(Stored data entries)

══════════

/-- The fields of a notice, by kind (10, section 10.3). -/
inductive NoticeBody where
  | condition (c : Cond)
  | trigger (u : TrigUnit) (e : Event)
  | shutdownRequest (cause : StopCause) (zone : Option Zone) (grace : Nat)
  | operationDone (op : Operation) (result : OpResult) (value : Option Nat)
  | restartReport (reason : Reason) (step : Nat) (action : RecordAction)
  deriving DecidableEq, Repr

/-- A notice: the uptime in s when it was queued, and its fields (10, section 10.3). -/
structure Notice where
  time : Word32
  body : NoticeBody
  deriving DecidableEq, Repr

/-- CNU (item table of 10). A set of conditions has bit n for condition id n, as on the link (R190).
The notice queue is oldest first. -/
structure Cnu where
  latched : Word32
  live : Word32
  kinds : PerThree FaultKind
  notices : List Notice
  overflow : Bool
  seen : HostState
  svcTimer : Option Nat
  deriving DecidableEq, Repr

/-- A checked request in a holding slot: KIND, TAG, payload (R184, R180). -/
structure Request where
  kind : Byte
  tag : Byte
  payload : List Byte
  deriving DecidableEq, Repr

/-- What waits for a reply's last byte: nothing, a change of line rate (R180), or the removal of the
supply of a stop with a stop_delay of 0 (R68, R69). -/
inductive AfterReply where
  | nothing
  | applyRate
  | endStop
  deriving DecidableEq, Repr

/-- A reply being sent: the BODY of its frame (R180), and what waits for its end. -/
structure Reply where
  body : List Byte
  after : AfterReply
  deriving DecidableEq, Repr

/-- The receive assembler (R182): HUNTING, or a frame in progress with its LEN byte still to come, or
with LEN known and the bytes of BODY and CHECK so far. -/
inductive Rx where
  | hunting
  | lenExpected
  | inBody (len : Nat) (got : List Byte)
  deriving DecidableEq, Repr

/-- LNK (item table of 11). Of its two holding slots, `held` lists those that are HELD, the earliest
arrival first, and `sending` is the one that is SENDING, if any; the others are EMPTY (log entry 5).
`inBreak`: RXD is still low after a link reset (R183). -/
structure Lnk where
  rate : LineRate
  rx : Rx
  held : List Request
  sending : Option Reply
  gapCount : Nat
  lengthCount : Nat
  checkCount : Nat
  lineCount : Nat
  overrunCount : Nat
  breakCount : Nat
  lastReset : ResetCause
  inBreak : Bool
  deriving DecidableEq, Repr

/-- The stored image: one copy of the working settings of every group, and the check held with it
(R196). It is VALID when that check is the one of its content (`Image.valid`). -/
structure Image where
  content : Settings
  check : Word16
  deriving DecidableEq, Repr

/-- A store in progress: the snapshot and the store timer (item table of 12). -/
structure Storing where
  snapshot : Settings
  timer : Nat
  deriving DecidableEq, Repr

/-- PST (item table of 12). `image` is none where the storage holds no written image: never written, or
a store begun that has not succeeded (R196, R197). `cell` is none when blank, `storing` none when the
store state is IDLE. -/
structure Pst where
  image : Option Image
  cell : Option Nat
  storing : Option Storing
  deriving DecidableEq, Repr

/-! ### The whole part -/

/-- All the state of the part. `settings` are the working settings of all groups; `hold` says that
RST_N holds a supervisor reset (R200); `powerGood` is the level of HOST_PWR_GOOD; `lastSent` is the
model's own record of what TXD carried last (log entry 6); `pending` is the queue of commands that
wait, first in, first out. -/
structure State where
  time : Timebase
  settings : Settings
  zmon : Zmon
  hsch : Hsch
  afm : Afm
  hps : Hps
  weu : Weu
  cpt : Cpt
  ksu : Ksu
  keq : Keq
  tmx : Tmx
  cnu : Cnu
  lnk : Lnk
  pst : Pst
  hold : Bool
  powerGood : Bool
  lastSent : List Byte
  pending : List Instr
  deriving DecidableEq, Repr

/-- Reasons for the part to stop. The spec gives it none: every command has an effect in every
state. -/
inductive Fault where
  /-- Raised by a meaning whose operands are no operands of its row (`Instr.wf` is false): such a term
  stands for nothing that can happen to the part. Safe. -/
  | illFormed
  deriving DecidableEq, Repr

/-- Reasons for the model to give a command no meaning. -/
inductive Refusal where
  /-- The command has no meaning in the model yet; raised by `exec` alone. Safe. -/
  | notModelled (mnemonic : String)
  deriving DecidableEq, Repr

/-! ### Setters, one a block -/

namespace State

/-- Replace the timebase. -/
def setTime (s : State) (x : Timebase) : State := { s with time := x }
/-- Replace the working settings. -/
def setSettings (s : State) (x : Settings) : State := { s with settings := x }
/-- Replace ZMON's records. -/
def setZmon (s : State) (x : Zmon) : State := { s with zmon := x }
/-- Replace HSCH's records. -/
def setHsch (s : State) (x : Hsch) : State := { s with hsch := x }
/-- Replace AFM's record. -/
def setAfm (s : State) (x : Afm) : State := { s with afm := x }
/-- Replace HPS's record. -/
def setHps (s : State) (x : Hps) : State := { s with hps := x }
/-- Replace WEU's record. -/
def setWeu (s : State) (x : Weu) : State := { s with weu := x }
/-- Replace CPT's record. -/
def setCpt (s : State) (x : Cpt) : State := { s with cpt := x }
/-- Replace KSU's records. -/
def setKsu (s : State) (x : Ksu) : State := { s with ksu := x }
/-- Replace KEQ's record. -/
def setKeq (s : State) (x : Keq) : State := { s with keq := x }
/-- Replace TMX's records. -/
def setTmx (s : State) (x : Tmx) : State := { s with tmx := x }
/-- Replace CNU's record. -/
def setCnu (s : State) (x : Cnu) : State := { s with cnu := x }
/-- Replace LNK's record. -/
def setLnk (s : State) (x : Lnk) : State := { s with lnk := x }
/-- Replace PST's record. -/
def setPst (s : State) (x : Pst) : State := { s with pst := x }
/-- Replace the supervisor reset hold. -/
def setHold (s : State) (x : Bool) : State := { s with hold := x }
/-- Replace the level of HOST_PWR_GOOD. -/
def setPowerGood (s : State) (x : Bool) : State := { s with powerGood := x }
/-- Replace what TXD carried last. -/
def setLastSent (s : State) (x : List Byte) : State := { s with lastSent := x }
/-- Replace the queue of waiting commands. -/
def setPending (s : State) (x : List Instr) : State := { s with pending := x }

══════════

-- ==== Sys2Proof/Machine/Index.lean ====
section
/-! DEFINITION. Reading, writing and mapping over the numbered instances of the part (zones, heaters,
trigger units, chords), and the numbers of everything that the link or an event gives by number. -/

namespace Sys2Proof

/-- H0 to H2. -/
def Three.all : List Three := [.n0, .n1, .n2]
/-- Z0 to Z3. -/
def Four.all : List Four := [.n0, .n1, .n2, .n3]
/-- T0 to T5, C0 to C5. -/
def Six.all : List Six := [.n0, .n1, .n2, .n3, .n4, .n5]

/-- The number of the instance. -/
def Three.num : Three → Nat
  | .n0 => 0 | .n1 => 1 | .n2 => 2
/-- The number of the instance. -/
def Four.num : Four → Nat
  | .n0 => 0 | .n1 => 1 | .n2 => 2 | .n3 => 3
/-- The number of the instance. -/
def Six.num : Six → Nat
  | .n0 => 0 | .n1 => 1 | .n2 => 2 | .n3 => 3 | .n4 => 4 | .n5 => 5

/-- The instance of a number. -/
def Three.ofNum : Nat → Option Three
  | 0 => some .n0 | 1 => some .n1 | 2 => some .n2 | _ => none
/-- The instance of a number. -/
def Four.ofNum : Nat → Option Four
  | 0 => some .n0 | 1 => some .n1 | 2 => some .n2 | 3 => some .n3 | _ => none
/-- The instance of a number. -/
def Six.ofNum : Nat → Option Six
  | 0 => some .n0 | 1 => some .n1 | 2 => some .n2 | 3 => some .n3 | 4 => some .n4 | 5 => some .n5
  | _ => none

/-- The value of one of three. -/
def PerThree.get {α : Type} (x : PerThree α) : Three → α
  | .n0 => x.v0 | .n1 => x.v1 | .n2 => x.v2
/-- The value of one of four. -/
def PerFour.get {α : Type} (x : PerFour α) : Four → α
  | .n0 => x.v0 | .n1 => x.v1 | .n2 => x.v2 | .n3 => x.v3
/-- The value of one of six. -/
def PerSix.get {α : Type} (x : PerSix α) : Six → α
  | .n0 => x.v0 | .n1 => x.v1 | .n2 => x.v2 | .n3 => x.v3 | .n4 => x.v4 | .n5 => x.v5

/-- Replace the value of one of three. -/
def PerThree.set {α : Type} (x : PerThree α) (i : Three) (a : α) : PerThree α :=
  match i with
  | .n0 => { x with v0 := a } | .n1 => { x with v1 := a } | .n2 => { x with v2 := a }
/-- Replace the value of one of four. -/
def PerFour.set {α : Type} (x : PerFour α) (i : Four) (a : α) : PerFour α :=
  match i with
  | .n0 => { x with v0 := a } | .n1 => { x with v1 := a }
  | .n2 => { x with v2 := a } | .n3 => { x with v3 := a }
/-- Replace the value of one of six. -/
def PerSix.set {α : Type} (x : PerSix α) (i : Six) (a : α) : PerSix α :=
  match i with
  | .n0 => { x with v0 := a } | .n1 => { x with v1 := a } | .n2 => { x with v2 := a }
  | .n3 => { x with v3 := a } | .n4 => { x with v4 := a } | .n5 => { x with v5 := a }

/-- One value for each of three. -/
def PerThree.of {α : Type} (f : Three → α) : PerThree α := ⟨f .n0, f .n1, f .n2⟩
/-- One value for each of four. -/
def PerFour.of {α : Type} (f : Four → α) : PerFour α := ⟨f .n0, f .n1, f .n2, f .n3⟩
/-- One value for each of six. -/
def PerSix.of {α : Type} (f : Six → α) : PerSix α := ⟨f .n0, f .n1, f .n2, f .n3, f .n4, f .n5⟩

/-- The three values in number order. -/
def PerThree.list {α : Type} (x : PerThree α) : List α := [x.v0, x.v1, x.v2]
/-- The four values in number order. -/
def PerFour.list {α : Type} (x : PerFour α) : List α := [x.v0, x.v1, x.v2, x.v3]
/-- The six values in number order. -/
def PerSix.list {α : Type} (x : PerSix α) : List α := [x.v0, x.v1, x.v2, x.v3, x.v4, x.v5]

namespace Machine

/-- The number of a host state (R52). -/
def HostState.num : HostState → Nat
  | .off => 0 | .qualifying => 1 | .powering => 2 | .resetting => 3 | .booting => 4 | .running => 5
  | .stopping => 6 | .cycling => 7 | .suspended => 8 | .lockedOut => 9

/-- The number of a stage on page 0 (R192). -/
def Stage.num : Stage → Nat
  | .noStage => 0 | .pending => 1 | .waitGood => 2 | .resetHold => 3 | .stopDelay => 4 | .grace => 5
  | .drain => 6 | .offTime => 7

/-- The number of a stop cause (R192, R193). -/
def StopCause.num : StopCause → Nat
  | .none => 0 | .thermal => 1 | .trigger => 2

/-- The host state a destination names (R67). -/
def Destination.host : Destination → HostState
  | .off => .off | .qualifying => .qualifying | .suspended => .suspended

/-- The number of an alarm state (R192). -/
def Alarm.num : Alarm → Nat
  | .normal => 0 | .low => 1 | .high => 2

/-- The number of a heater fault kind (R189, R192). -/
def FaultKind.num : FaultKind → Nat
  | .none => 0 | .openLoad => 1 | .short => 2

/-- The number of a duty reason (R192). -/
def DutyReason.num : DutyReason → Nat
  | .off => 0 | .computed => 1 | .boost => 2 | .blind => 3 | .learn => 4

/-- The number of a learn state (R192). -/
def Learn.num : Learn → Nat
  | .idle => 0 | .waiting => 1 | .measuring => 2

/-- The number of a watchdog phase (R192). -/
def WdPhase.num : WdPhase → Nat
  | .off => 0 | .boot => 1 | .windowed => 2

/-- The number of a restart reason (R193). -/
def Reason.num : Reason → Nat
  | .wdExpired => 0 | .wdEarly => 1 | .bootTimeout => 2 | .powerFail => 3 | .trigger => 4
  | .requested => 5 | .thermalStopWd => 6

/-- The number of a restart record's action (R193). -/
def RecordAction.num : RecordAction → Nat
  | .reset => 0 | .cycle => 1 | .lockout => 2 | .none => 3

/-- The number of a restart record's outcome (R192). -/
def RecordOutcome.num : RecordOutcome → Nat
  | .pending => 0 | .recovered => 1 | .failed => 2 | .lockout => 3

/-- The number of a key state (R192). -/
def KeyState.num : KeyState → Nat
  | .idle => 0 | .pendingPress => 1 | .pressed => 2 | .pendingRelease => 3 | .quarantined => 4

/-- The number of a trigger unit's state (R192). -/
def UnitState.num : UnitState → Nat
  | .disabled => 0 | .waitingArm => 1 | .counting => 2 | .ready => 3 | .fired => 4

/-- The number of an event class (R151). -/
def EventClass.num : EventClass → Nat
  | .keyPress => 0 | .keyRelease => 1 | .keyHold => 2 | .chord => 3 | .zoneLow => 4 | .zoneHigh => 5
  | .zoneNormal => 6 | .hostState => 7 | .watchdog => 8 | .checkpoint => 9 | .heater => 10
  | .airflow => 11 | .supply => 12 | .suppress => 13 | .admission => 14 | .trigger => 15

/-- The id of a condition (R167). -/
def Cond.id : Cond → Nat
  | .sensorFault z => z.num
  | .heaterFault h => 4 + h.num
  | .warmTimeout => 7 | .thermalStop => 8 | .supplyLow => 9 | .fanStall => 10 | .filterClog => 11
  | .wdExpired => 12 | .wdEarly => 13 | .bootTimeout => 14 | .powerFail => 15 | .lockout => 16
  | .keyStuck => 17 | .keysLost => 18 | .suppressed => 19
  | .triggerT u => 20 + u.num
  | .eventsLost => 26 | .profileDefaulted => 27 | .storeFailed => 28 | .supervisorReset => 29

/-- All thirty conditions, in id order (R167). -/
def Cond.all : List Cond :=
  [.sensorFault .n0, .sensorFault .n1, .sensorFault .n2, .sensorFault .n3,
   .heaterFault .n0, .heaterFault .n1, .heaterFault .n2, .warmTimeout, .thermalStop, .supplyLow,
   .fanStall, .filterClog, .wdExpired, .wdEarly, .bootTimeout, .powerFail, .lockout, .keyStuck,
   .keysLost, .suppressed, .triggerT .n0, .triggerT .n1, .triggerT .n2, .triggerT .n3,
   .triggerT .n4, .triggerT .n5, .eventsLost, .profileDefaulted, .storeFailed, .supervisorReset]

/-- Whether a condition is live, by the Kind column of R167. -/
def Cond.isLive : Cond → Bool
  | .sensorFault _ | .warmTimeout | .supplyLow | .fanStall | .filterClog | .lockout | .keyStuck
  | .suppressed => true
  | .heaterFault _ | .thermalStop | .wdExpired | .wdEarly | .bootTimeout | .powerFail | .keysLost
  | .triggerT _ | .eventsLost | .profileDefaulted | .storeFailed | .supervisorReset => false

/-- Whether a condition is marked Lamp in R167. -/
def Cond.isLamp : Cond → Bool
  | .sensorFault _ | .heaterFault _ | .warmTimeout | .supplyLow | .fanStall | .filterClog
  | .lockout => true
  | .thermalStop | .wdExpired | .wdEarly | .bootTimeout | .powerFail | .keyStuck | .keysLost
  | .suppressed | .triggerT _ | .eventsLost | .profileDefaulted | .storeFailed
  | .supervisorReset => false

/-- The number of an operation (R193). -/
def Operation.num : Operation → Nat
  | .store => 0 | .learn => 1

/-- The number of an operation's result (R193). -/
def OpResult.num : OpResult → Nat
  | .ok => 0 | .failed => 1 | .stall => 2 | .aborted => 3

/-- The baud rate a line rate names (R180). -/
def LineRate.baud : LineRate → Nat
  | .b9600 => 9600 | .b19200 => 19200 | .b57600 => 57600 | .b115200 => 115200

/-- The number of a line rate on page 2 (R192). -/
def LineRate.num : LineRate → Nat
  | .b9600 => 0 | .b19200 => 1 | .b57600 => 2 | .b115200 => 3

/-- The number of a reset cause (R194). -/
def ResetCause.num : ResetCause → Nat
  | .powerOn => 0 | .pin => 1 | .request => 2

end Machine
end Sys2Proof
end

══════════

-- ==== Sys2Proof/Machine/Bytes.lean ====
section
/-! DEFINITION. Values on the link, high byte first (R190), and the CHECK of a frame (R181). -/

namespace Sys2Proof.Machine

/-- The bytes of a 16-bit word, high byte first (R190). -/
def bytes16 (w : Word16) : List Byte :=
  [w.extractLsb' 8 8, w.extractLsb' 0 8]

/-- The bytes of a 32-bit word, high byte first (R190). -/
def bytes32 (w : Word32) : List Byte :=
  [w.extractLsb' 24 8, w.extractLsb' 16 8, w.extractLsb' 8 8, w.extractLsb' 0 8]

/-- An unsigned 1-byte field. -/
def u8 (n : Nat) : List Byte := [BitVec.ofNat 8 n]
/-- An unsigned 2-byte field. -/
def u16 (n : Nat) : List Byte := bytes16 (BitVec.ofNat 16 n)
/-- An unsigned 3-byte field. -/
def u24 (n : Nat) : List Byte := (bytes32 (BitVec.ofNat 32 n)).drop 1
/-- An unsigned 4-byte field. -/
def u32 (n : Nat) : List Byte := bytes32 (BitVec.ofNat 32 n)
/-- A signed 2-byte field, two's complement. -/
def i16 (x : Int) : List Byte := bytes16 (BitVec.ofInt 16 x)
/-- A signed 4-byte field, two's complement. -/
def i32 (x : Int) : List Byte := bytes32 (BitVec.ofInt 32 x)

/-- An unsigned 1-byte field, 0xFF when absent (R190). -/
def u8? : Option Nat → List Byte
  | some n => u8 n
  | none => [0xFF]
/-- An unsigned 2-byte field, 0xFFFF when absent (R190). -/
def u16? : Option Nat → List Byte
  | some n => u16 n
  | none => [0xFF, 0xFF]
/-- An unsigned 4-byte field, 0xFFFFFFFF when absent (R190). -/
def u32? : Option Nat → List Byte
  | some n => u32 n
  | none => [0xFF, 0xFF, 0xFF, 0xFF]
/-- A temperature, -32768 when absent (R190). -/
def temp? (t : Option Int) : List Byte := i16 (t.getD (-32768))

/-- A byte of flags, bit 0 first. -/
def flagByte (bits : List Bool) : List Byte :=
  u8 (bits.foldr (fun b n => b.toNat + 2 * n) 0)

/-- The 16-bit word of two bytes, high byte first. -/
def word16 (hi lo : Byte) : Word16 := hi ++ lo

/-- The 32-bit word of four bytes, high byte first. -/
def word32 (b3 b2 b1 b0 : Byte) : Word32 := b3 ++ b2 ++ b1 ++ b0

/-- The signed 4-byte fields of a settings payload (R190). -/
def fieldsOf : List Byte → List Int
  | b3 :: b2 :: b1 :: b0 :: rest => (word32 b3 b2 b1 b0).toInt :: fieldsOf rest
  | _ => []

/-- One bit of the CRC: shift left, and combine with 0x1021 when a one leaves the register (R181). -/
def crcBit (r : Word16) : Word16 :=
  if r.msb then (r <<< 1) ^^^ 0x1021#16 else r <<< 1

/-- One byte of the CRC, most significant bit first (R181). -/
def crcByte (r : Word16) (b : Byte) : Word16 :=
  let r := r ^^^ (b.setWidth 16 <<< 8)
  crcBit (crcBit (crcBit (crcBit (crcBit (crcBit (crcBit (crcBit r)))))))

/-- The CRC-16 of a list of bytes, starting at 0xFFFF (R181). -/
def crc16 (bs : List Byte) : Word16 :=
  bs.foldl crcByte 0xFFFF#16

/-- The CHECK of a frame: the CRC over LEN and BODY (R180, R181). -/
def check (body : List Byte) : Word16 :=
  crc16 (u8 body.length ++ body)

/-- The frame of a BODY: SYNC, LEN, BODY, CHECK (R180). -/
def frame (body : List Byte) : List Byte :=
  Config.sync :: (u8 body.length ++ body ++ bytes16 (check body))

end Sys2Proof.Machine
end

══════════

Description of the task:
If a line in the records above contains the word "crcByte", copy it.

Answer to this task:
def crcByte (r : Word16) (b : Byte) : Word16 :=
  bs.foldl crcByte 0xFFFF#16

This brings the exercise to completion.